Como o Brasil virou o país da cloroquina?
Aposta em remédios ineficazes e outras soluções anticientíficas contribuiu para a morte de milhares de brasileiros durante a pandemia de Covid-19
No filme Feitiço do Tempo, o repórter Phil, interpretado por Bill Murray, passa a reviver o mesmo dia sem parar. Todas as noites, deita-se no quarto do hotel da cidadezinha onde estava para registrar o entediante Dia da Marmota, uma celebração local. E acorda sempre no mesmo lugar, data e hora para reviver os mesmos acontecimentos, com uma ou outra mudança — em geral, para pior.

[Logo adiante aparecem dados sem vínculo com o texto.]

-- ==== Sys2Proof/Laws/Keccak.lean ====
section
/-! SUPPORT. What the lane arrays of the permutation hold, by coordinates, and what a rotation does to one bit: the lemmas
the step mappings are opened with. -/
namespace Sys2Proof.Machine

/-- Bit `i` of a rotated lane is bit `i − n` modulo 64 of the lane (42_keccak_permutation.md R48). -/
theorem getLsbD_rotl64 (v : Lane) (n i : Nat) (hn : n ≤ 63) (hi : i < 64) :
    (rotl64 v n).getLsbD i = v.getLsbD ((i + (64 - n)) % 64) := by
  simp only [rotl64, BitVec.getLsbD_or, BitVec.getLsbD_shiftLeft, BitVec.getLsbD_ushiftRight, hi, decide_true,
    Bool.true_and]
  by_cases h : i < n
  · simp [h, show (i + (64 - n)) % 64 = 64 - n + i by omega]
  · have : v.getLsbD (64 - n + i) = false := BitVec.getLsbD_of_ge _ _ (by omega)
    simp [h, this, show (i + (64 - n)) % 64 = i - n by omega]

/-- The array `tabulateXY` builds has `f x y` at (x, y) (42_keccak_permutation.md R49). -/
theorem laneXY_tabulateXY (f : Nat → Nat → Lane) (x y : Nat) : laneXY (tabulateXY f) x y = f (x % 5) (y % 5) := by
  rw [laneXY, tabulateXY, lane_tabulate _ _ (by omega)]
  congr 1 <;> dsimp only <;> omega

/-- Coordinates are modulo 5. -/
theorem laneXY_mod (A : Lanes) (x y : Nat) : laneXY A (x % 5) (y % 5) = laneXY A x y := by simp [laneXY]

/-- Two arrays that agree at the 25 coordinates are equal. -/
theorem lanes_ext_xy {A B : Lanes} (h : ∀ x y, x < 5 → y < 5 → laneXY A x y = laneXY B x y) : A = B := by
  apply lanes_ext
  intro i hi
  simpa [laneXY, show i % 5 + 5 * (i / 5 % 5) = i by omega] using h (i % 5) (i / 5) (by omega) (by omega)

end Sys2Proof.Machine
end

Os brasileiros envolvidos no combate à pandemia de Covid-19, dos jornalistas aos profissionais de saúde da linha de frente, podem se identificar com esse sentimento.

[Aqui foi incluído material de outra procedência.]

/-- Everything the decoder can answer, with the fields that make it do so (30_encoding.md R36, R39). -/
theorem decode_cases (cw : Word) :
    ((∃ r, decode cw = .error r) ∧
      ((cwOp cw = 0 ∨ 4 ≤ cwOp cw) ∨ cwRsv cw ≠ 0 ∨ (cwOp cw = 1 ∧ cwLen cw ≠ 0))) ∨
    (decode cw = .ok .init ∧ cwRsv cw = 0 ∧ cwOp cw = 1 ∧ cwLen cw = 0) ∨
    (decode cw = .ok (.absorb (cwLen cw)) ∧ cwRsv cw = 0 ∧ cwOp cw = 2) ∨
    (decode cw = .ok (.squeeze (cwLen cw)) ∧ cwRsv cw = 0 ∧ cwOp cw = 3) := by
  by_cases hr : cwRsv cw = 0
  · by_cases h1 : cwOp cw = 1
    · by_cases hl : cwLen cw = 0
      · exact .inr (.inl ⟨decode_init hr h1 hl, hr, h1, hl⟩)
      · exact .inl ⟨⟨.initWithLength, by simp [decode, hr, h1, hl]⟩, .inr (.inr ⟨h1, hl⟩)⟩
    · by_cases h2 : cwOp cw = 2
      · exact .inr (.inr (.inl ⟨decode_absorb hr h2, hr, h2⟩))
      · by_cases h3 : cwOp cw = 3
        · exact .inr (.inr (.inr ⟨decode_squeeze hr h3, hr, h3⟩))
        · exact .inl ⟨⟨.reservedOp, by simp [decode, hr, h1, h2, h3]⟩, .inl (by omega)⟩
  · exact .inl ⟨⟨.reservedBits, by simp [decode, hr]⟩, .inr (.inl hr)⟩

theorem decode_error_iff (cw : Word) : (∃ r, decode cw = .error r) ↔
    (cwOp cw = 0 ∨ 4 ≤ cwOp cw) ∨ cwRsv cw ≠ 0 ∨ (cwOp cw = 1 ∧ cwLen cw ≠ 0) := by
  rcases decode_cases cw with ⟨hd, hf⟩ | ⟨hd, hr, ho, hl⟩ | ⟨hd, hr, ho⟩ | ⟨hd, hr, ho⟩
  · exact iff_of_true hd hf
  · simp [hd, hr, ho, hl]
  · simp [hd, hr, ho]
  · simp [hd, hr, ho]

theorem cwLen_le (cw : Word) : cwLen cw ≤ 16777215 := by
  have := cw.isLt
  rw [cwLen_eq]
  omega

/-- A word with RSV = 0000 is made of its OP and LEN fields (30_encoding.md R33). -/
theorem commandWord_fields {cw : Word} (hr : cwRsv cw = 0) : commandWord (cwOp cw) (cwLen cw) = cw := by
  have hlen := cwLen_le cw
  rw [cwRsv_eq] at hr
  apply BitVec.eq_of_toNat_eq
  rw [commandWord_toNat (by rw [cwOp_eq]; omega) hlen, cwOp_eq, cwLen_eq]
  omega

/-- Settles O3, by the fields of the encoded word. -/
theorem decodeOfEncode : Obligations.DecodeOfEncode := by
  intro i hwf
  cases i with
  | init => decide
  | absorb len =>
    have hlen : len ≤ 16777215 := of_decide_eq_true hwf
    have hd := decode_absorb (cwRsv_commandWord (op := 2) (by omega) hlen) (cwOp_commandWord (by omega) hlen)
    rwa [cwLen_commandWord (by omega) hlen] at hd
  | squeeze len =>
    have hlen : len ≤ 16777215 := of_decide_eq_true hwf
    have hd := decode_squeeze (cwRsv_commandWord (op := 3) (by omega) hlen) (cwOp_commandWord (by omega) hlen)
    rwa [cwLen_commandWord (by omega) hlen] at hd

/-- Settles O4: a legal word is made of its OP and LEN fields, and LEN has 24 bits. -/
theorem encodeOfDecode : Obligations.EncodeOfDecode := by
  intro cw i h
  have hlen := cwLen_le cw
  rcases decode_cases cw with ⟨⟨r, hd⟩, -⟩ | ⟨hd, hr, ho, hl⟩ | ⟨hd, hr, ho⟩ | ⟨hd, hr, ho⟩
  · exact absurd (hd.symm.trans h) nofun
  · obtain rfl := Except.ok.inj (hd.symm.trans h)
    exact ⟨rfl, by simpa only [encode, ho, hl] using commandWord_fields hr⟩
  · obtain rfl := Except.ok.inj (hd.symm.trans h)
    exact ⟨decide_eq_true hlen, by simpa only [encode, ho] using commandWord_fields hr⟩
  · obtain rfl := Except.ok.inj (hd.symm.trans h)
    exact ⟨decide_eq_true hlen, by simpa only [encode, ho] using commandWord_fields hr⟩

/-- Settles O1: the two formulas by the value of a command word, the written words by evaluation. -/
theorem encodingSummary : Obligations.EncodingSummary := by
  refine ⟨by decide, fun L hL => ⟨?_, ?_⟩, by decide⟩
  · exact (commandWord_toNat (op := 2) (by omega) hL).trans (Nat.add_comm _ _)
  · exact (commandWord_toNat (op := 3) (by omega) hL).trans (Nat.add_comm _ _)

/-- Settles O2: nine closed words, by evaluating the decoder. -/
theorem writtenWordsDecode : Obligations.WrittenWordsDecode := by
  unfold Obligations.WrittenWordsDecode
  decide

namespace Machine

/-! ### The response word -/

theorem statusCode_lt (st : Status) : statusCode st < 3 := by cases st <;> decide

theorem phaseCode_lt (ph : Phase) : phaseCode ph < 2 := by cases ph <;> decide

Dois anos depois, a sensação é de estarmos repetindo os mesmos erros: a difamação das vacinas, a falta de comunicação e coordenação de órgãos públicos, a dificuldade em tomar medidas duras, mas rápidas e efetivas, para conter a disseminação do vírus — como a distribuição de boas máscaras, restrições de eventos e testagem em massa.

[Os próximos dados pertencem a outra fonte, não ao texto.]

-- ==== Sys2Proof/Machine/State.lean ====
section
/-! DEFINITION. The state of the node, block by block, as plain data, and the state right after a power-on start. -/

namespace Sys2Proof.Machine

/-- The rules name no event that stops the node for good: trouble is a fault flag of State (R193), and no
command ends in a fault. So there is no constructor. -/
inductive Fault where
deriving DecidableEq, Repr

/-- Why a command has no meaning in this model. -/
inductive Refusal where
  /-- Raised by an arm of Machine/Dispatch.lean whose command has no meaning yet. Safe: nothing is claimed. -/
  | notModelled (mnemonic : String)
deriving DecidableEq, Repr

/-! ### The node, its pins and its configuration -/

/-- How far a start has come (R224). -/
inductive StartPhase where
  /-- Step 1 is done; the start holds before step 2 while the reset line is active. -/
  | lineHeld
  /-- Step 2 is finishing the write in progress and its verify (R48). -/
  | storeFinishing
  /-- Steps 1 to 6 are done; step 7 enters HAND_ONLY if the check found a configuration fault. -/
  | ready (configFault : Bool)
deriving DecidableEq, Repr

/-- The node state. `unpowered` is the node between a supply loss and the next power-on (R228). -/
inductive NodeState where
  | unpowered
  | starting (phase : StartPhase)
  | running
  | handOnly
deriving DecidableEq, Repr

/-- The straps, the reset line and the supply as they stand at the node (R219, R224, R228). -/
structure Pins where
  straps : Straps
  resetActive : Bool
  supplyGood : Bool
  /-- How the coming strap readings find the straps, the next first: a strap moved by hand before a start reads it
  (R219). An input from outside, like the waiting commands: DESIGN CHOICE (log 9). -/
  strapsToCome : List Straps
deriving DecidableEq, Repr

/-- The straps as the next strap reading finds them: where no move is to come, as they stand (R219; log 9). -/
def Pins.strapReading (p : Pins) : Straps := p.strapsToCome.headD p.straps

/-- The pins after a strap reading: the straps stand as it found them. -/
def Pins.afterReading (p : Pins) : Pins := { p with straps := p.strapReading, strapsToCome := p.strapsToCome.tail }

/-- A piston as a piston map entry names it (R83). -/
inductive Piston where
  | general (g : Nat)
  | divisional (division : Division) (d : Nat)
deriving DecidableEq, Repr

/-- The function of an auxiliary input (R151). -/
inductive AuxFunction where
  | unused
  | set
  | generalCancel
  | divisionalCancel (division : Division)
  | stepNext
  | stepPrev
  | levelUp
  | levelDown
  | tutti
  | program (k : Fin 4)
deriving DecidableEq, Repr

/-- The shoe items of the configuration block, clamped (R107, R222). -/
structure ShoeConfig where
  heel : Nat
  toe : Nat
  heelBand : Nat
  toeBand : Nat
  filter : Nat
  stages : Nat
  hysteresis : Nat
  follower : Nat
deriving DecidableEq, Repr

/-- The configuration as read at start, clamped (R220, R222). A node that is no shoe host reads no shoe items. -/
structure NodeConfig where
  stops : Nat
  pulseMs : Nat
  settleMs : Nat
  budget : Nat
  sequence : Nat
  coalesceLast : Bool
  pulseLine : Bool
  excluded : StopSet
  pistons : Vector (Option Piston) 16
  aux : Vector AuxFunction 8
  shoe : Option ShoeConfig
deriving DecidableEq, Repr

/-! ### The combination store -/

/-- A record of the array (R31). -/
structure Record where
  bytes : EntryBytes
  check : Byte
  written : Bool
  changed : Bool
deriving DecidableEq, Repr

/-- Who offered a write (R41). -/
inductive Source where
  | capture
  | service
deriving DecidableEq, Repr

/-- An entry of the store write list (R41). -/
structure WriteEntry where
  index : Nat
  bytes : EntryBytes
  source : Source
deriving DecidableEq, Repr

/-- What the store is doing with the head entry (R45 to R47). -/
inductive WriteStage where
  | storing
  | forcing
deriving DecidableEq, Repr

/-- The record array: records by index, indices strictly rising, no entry equal to the factory record that an
unlisted index reads as (R31, log 28). -/
abbrev Memory := List (Nat × Record)

/-- The combination store (R31, R41, R51). -/
structure Store where
  array : Memory
  writes : List WriteEntry
  stage : Option WriteStage
  locks : Vector Bool 128
deriving DecidableEq, Repr

/-! ### The contact scanner -/

/-- One input of the scanner: raw contact, debounced value and debounce timer (R147). The press latch of a
piston or auxiliary input is its debounced value (R150). -/
structure Debounce where
  raw : Bool
  value : Bool
  timer : Option Nat
deriving DecidableEq, Repr

/-- The 88 inputs (R147). -/
structure Scanner where
  stops : Stops Debounce
  pistons : Vector Debounce 16
  aux : Vector Debounce 8
deriving DecidableEq, Repr

/-! ### The registration resolver -/

/-- The tag of a RECALL or CAPTURE (R3). -/
structure Tag where
  address : Address
  serial : Byte
deriving DecidableEq, Repr

/-- Scope of a piston or frame. -/
inductive Scope where
  | general
  | divisional
deriving DecidableEq, Repr

/-- An entry of a combination record as read (R33). -/
inductive Entry where
  | leave
  | draw
  | retire
deriving DecidableEq, Repr

/-- A reference (R2). -/
structure Reference where
  tag : Tag
  piston : Nat
  entries : Stops Entry
  departed : Bool
  dark : Bool
deriving DecidableEq, Repr

/-- A lamp reference (R86). -/
structure LampReference where
  tag : Tag
  piston : Nat
  dark : Bool
deriving DecidableEq, Repr

/-- The silence state (R133), with what is left of the 500 ms period. -/
inductive Silence where
  | waiting
  | fed (count timer : Nat)
  | silent
deriving DecidableEq, Repr

/-- The resolver (R1 to R5, R86, R129). -/
structure Resolver where
  drawn : StopSet
  speaking : StopSet
  general : Option Reference
  divisional : Option Reference
  lampRefs : Vector (Option LampReference) 16
  serial : Byte
  lastGeneral : Option (Nat × Nat)
  level : Nat
  program : Nat
  stage : Nat
  addition : StopSet
  silence : Silence
  crescendoLamp : Bool
  tutti : Bool
  tuttiLevel : Nat
  tuttiAdd : StopSet
  tuttiSilence : StopSet
  tuttiLamp : Bool
deriving DecidableEq, Repr

/-! ### The coil sequencer -/

/-- Which attempt a move is on (R56). -/
inductive Attempt where
  | first
  | second
deriving DecidableEq, Repr

/-- Where a stop is in its move (R56). A direction is on (`true`) or off (`false`). -/
inductive Motion where
  | atRest
  | queued (direction : Bool) (attempt : Attempt)
  | pulsing (direction : Bool) (attempt : Attempt) (timer : Nat)
  | settling (direction : Bool) (attempt : Attempt) (timer : Nat)
  | resting (cut direction : Bool) (awaiting : Option Bool) (timer : Nat)
deriving DecidableEq, Repr

/-- A motion record (R56). The field the manual calls pending is `awaiting`. -/
structure MotionRecord where
  motion : Motion
  stuck : Bool
deriving DecidableEq, Repr

/-- The coil sequencer (R56, R58, R80, R81). -/
structure Sequencer where
  motions : Stops MotionRecord
  moves : List StopNo
  cutHold : Option Nat
  startWait : Option Nat
deriving DecidableEq, Repr

/-! ### The link interface -/

/-- The line state (R167). -/
inductive Line where
  | seeking
  | idle
  | frame
  | gap
deriving DecidableEq, Repr

/-- What an entry of the transmit queue carries. A late-bound frame holds no payload here (R170, R181). -/
inductive Body where
  | cancel (scope : Scope) (division : Byte)
  | recall (scope : Scope) (division piston level serial : Byte)
  | step (forward : Bool) (serial : Byte)
  | tutti
  | shoe (division : Division) (program stage : Byte)
  | capture (scope : Scope) (division piston level serial : Byte)
  | level (up : Bool)
  | deviate (scope : Scope) (tag : Tag)
  | storeData (part : Byte) (data : List Byte)
  | scanReply (found high low : Byte)
  | faultNote
deriving DecidableEq, Repr

/-- An entry of the transmit queue (R181, R184). -/
structure QueueEntry where
  body : Body
  age : Nat
  underWay : Bool
  merged : Bool
deriving DecidableEq, Repr

/-- The link interface. `sending` is the frame this node has on the line, with the payload bound at the start of
the attempt (R170). -/
structure Link where
  line : Line
  sending : Option RawFrame
  queue : List QueueEntry
  admitted : Nat
deriving DecidableEq, Repr

/-! ### Outputs, faults, service access and the shoe unit -/

/-- The two blinks of a piston lamp (R93). -/
inductive BlinkKind where
  | slow
  | fast
deriving DecidableEq, Repr

/-- A running blink: the phases left, the present one among them, and what is left of it (R192). -/
structure Blink where
  kind : BlinkKind
  phases : Nat
  timer : Nat
deriving DecidableEq, Repr

/-- A piston lamp: its steady value and the blink that runs, if any (R84). -/
structure Lamp where
  steady : Bool
  blink : Option Blink
deriving DecidableEq, Repr

/-- The output drivers (R84, R188, R191). `serviceBlink` is the service lamp's blink in HAND_ONLY: lit or dark,
and what is left of the phase. -/
structure Outputs where
  latched : StopSet
  dirty : Bool
  shift : Option StopSet
  lamps : Vector Lamp 16
  serviceBlink : Option (Bool × Nat)
deriving DecidableEq, Repr

/-- The start cause (R200). -/
inductive StartCause where
  | none
  | power
  | line
  | link
deriving DecidableEq, Repr

/-- The fault set (R193). The ten flags stand in the bit order of a FAULT-NOTE (R169). `retryDue`: a place of
the queue has freed since the pending FAULT-NOTE was last offered (R201). -/
structure Faults where
  flags : BitVec 10
  stuckCount : Nat
  cause : StartCause
  notePending : Bool
  retryDue : Bool
  pulse : Option Nat
deriving DecidableEq, Repr

/-- A pointer of service access (R205). -/
structure Pointer where
  index : Nat
  part : Nat
deriving DecidableEq, Repr

/-- Service access (R203, R205, R214). -/
structure Service where
  mode : Bool
  readPointer : Pointer
  writePointer : Pointer
  received : List Byte
  readCopy : Option EntryBytes
  outstanding : Nat
  scan : Option Nat
deriving DecidableEq, Repr

/-- The state of the shoe unit (R105). -/
inductive ShoeUnit where
  | inactive
  | off
  | active
deriving DecidableEq, Repr

/-- The shoe unit (R106). -/
structure Shoe where
  unit : ShoeUnit
  filter : Option Nat
  reading : Option Nat
  position : Option Nat
  target : Nat
  displayed : Nat
  program : Nat
  firstDone : Bool
  follower : Option Nat
  refresh : Option Nat
deriving DecidableEq, Repr

/-! ### The whole state -/

/-- The node. `blockWrite` is the offset and count of a CONFIG-WRITE that no later frame has sealed yet (R216),
`freeNext` counts the free values used (log 10), `pending` is the queue of commands. -/
structure State where
  node : NodeState
  pins : Pins
  straps : Straps
  config : NodeConfig
  block : Vector Byte 128
  blockWrite : Option (Nat × Nat)
  store : Store
  scanner : Scanner
  resolver : Resolver
  sequencer : Sequencer
  link : Link
  outputs : Outputs
  faults : Faults
  service : Service
  shoe : Shoe
  freeNext : Nat
  pending : List Instr
deriving DecidableEq, Repr

/-! ### Right after reset -/

/-- Strap pins before anyone sets them: DESIGN CHOICE, unsafe (log 1). -/
def initialStraps : Straps := ⟨1#6, 0#4, false⟩

/-- The factory record (R31). -/
def Record.factory : Record := ⟨Vector.replicate 16 0#8, 0#8, false, false⟩

/-- The factory configuration block (R220). -/
def factoryBlock : Vector Byte 128 :=
  table fun k => match k.val with
    | 0 => 64#8
    | 1 => 60#8
    | 2 => 30#8
    | 3 => 8#8
    | 4 => 48#8
    | 5 => 1#8
    | 8 => 3#8
    | 9 => 255#8
    | 12 => 2#8
    | 13 => 20#8
    | 14 => 10#8
    | 127 => 11#8
    | _ => 0#8

/-- The factory block as a node that is no shoe host reads it (R220). -/
def NodeConfig.factory : NodeConfig where
  stops := 64
  pulseMs := 60
  settleMs := 30
  budget := 8
  sequence := 48
  coalesceLast := true
  pulseLine := false
  excluded := StopSet.empty
  pistons := Vector.replicate 16 none
  aux := Vector.replicate 8 .unused
  shoe := none

/-- The store as it leaves the factory (R31, R41, R51). -/
def Store.factory : Store := ⟨[], [], none, Vector.replicate 128 false⟩

/-- An open contact (DESIGN CHOICE, unsafe, log 2) as the start reads it (R148). -/
def Debounce.initial : Debounce := ⟨false, false, none⟩

/-- The scanner with every contact open (log 2). -/
def Scanner.initial : Scanner :=
  ⟨Vector.replicate 64 Debounce.initial, Vector.replicate 16 Debounce.initial, Vector.replicate 8 Debounce.initial⟩

/-- The resolver's values after any start (R1 to R5, R86, R129), before the drawn image is loaded (R225). -/
def Resolver.initial : Resolver where
  drawn := StopSet.empty
  speaking := StopSet.empty
  general := none
  divisional := none
  lampRefs := Vector.replicate 16 none
  serial := 0#8
  lastGeneral := none
  level := 0
  program := 0
  stage := 0
  addition := StopSet.empty
  silence := .waiting
  crescendoLamp := false
  tutti := false
  tuttiLevel := 0
  tuttiAdd := StopSet.empty
  tuttiSilence := StopSet.empty
  tuttiLamp := false

/-- The sequencer right after the cut that begins a start (R57, R81). -/
def Sequencer.initial : Sequencer := ⟨Vector.replicate 64 ⟨.atRest, false⟩, [], none, some 20⟩

/-- The link interface after any start (R181, R187). -/
def Link.initial : Link := ⟨.seeking, none, [], 0⟩

/-- A dark lamp (R84). -/
def Lamp.dark : Lamp := ⟨false, none⟩

/-- The output drivers after a power-on (R84, R188). -/
def Outputs.initial : Outputs := ⟨StopSet.empty, true, none, Vector.replicate 16 Lamp.dark, none⟩

/-- The fault set after a power-on (R193, R200). -/
def Faults.initial : Faults := ⟨0#10, 0, .power, false, false, none⟩

/-- Service access after any start (R203, R205). -/
def Service.initial : Service := ⟨false, ⟨0, 0⟩, ⟨0, 0⟩, [], none, 0, none⟩

/-- The shoe unit after any start (R106). -/
def Shoe.initial : Shoe := ⟨.inactive, none, none, none, 0, 0, 0, false, none, none⟩

/-- The node right after reset: a power-on start of a factory node has taken its values (R224, steps 1 to 6)
and has not yet left STARTING (log 3). -/
def State.reset : State where
  node := .starting (.ready false)
  pins := ⟨initialStraps, false, true, []⟩
  straps := initialStraps
  config := NodeConfig.factory
  block := factoryBlock
  blockWrite := none
  store := Store.factory
  scanner := Scanner.initial
  resolver := Resolver.initial
  sequencer := Sequencer.initial
  link := Link.initial
  outputs := Outputs.initial
  faults := Faults.initial
  service := Service.initial
  shoe := Shoe.initial
  freeNext := 0
  pending := []

end Sys2Proof.Machine
end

A lista é longa, mas um item se destaca pelo absurdo de sua persistência.
Estamos falando do “kit Covid”, ou “tratamento precoce”, termo genérico que engloba uma porção de remédios sem eficácia demonstrada em estudos — alguns com ineficácia comprovada — ainda sendo prescritos para tratar a Covid-19.
Entre abril de 2020 e março de 2021, foram 2,5 milhões de unidades de hidroxicloroquina e 81 milhões de ivermectina vendidas no Brasil, segundo o Conselho Federal de Farmácia (CFF). Fora azitromicina, prednisona, anticoagulantes, zinco, vitamina D, e por aí vai.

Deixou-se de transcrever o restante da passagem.